== Aim of the exercise ==
In the listing below, how many lines contain the word "NumOps"? Answer with the number alone.

== The data ==
-- ==== Sys2Proof/Machine/Spread.lean ====
section
/-! DEFINITION. The spreader, the oversampler, the windowed mean, the despreading correlator and the hard decision
(43_spread_despread.md). The sample functions are written over any `Num` (00_scope.md R12). -/

namespace Sys2Proof.Machine

variable {α : Type}

/-- The level of a bit: `+1.0` for 1, `-1.0` for 0 (R182). -/
def lvl (N : NumOps α) (bit : Bool) : α := if bit then N.one else N.negOne

/-- The spread chips of a bit sequence by a chip sequence of `n` chips; `n` zeros for no bits (R181). -/
def spreadBits (N : NumOps α) (n : Nat) (s : BitSeq) (p : List α) : List α :=
  if s = [] then List.replicate n N.zero else s.flatMap fun bit => p.map fun chip => N.mul (lvl N bit) chip

/-- The length of that result (R181, R190). -/
def spreadLength (n : Nat) (s : BitSeq) : Nat := if s = [] then n else s.length * n

/-- The sum of a sequence in index order, starting from `0.0` (R184, 45_noise.md R218). -/
def sumOf (N : NumOps α) (v : List α) : α := v.foldl N.add N.zero

/-- The mean of one window of `w` samples (R184). -/
def meanOf (N : NumOps α) (w : Nat) (v : List α) : α := N.div (sumOf N v) (N.ofNat w)

/-- `chunkMean(v, w)` for a positive window: a trailing partial window is dropped (R184). -/
def chunkMean (N : NumOps α) (v : List α) (w : Nat) : List α := (groups w v).map (meanOf N w)

/-- The product of a sequence with a chip sequence of `n` chips tiled to its length (R187). -/
def tileMul (N : NumOps α) (a q : List α) (n : Nat) : List α :=
  a.zipIdx.map fun e => N.mul e.1 (q.getD (e.2 % n) N.zero)

/-- The soft metrics of received samples: mean over `f`, product with the tiled chips, mean over `n` (R187). -/
def despread (N : NumOps α) (r q : List α) (f n : Nat) : List α :=
  chunkMean N (tileMul N (chunkMean N r f) q n) n

/-- The hard decisions: 1 for a metric above `0.0`, else 0 (R188). -/
def sliceBits (N : NumOps α) (m : List α) : BitSeq := m.map N.gt0

/-- `SPREAD Wd, Bs, Wp` (R181). -/
def ruleSpread (P : Params α) (wd : WBuf) (bs : BBuf) (wp : WBuf) (s : State.Of α) : Rule (State.Of α) := do
  let v := readB bs s
  let p := (readW wp s).data
  let n := s.cpb.toNat
  if p.length ≠ n then throw ⟨.operand, p.length⟩
  checkW P (spreadLength n v)
  setW P wd (spreadBits P.num n v p) s.chiprate s

/-- `SPREAD` as a command. -/
def execSpread (wd : WBuf) (bs : BBuf) (wp : WBuf) (s : State) : Host.Outcome State Fault Refusal :=
  finish s (ruleSpread machine wd bs wp s)

/-- `OVSAMP Wd, Ws` (R183). -/
def ruleOvsamp (P : Params α) (wd ws : WBuf) (s : State.Of α) : Rule (State.Of α) := do
  let v := readW ws s
  let f := s.ovs.toNat
  checkW P (v.data.length * f)
  setW P wd (hold f v.data) (P.num.mul v.rate (P.num.ofNat f)) s

/-- `OVSAMP` as a command. -/
def execOvsamp (wd ws : WBuf) (s : State) : Host.Outcome State Fault Refusal := finish s (ruleOvsamp machine wd ws s)

/-- `CHMEAN Wd, Ws, xw` (R186): the window is signed, the recorded value its 64-bit pattern (R301). -/
def ruleChmean (P : Params α) (wd ws : WBuf) (xw : XReg) (s : State.Of α) : Rule (State.Of α) :=
  let window := readX xw s
  let v := readW ws s
  if window.toInt ≤ 0 then .error ⟨.invalidArgumentWindow, window.toNat⟩
  else setW P wd (chunkMean P.num v.data window.toNat) (P.num.div v.rate (P.num.ofNat window.toNat)) s

/-- `CHMEAN` as a command. -/
def execChmean (wd ws : WBuf) (xw : XReg) (s : State) : Host.Outcome State Fault Refusal :=
  finish s (ruleChmean machine wd ws xw s)

/-- `DESPRD Wd, Ws, Wp` (R187): the three checks in the order shown there. -/
def ruleDesprd (P : Params α) (wd ws wp : WBuf) (s : State.Of α) : Rule (State.Of α) :=
  let r := readW ws s
  let q := (readW wp s).data
  let f := s.ovs.toNat
  let n := s.cpb.toNat
  if f = 0 then .error ⟨.invalidArgumentWindow, 0⟩
  else if q.length ≠ n then .error ⟨.operand, q.length⟩
  else if n = 0 then .error ⟨.invalidArgumentWindow, 0⟩
  else setW P wd (despread P.num r.data q f n) (P.num.div r.rate (P.num.mul (P.num.ofNat f) (P.num.ofNat n))) s

/-- `DESPRD` as a command. -/
def execDesprd (wd ws wp : WBuf) (s : State) : Host.Outcome State Fault Refusal :=
  finish s (ruleDesprd machine wd ws wp s)

/-- `SLICE Bd, Ws` (R188). -/
def ruleSlice (P : Params α) (bd : BBuf) (ws : WBuf) (s : State.Of α) : Rule (State.Of α) :=
  setB P bd (sliceBits P.num (readW ws s).data) s

/-- `SLICE` as a command. -/
def execSlice (bd : BBuf) (ws : WBuf) (s : State) : Host.Outcome State Fault Refusal :=
  finish s (ruleSlice machine bd ws s)

end Sys2Proof.Machine
end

== Reply to the exercise ==
8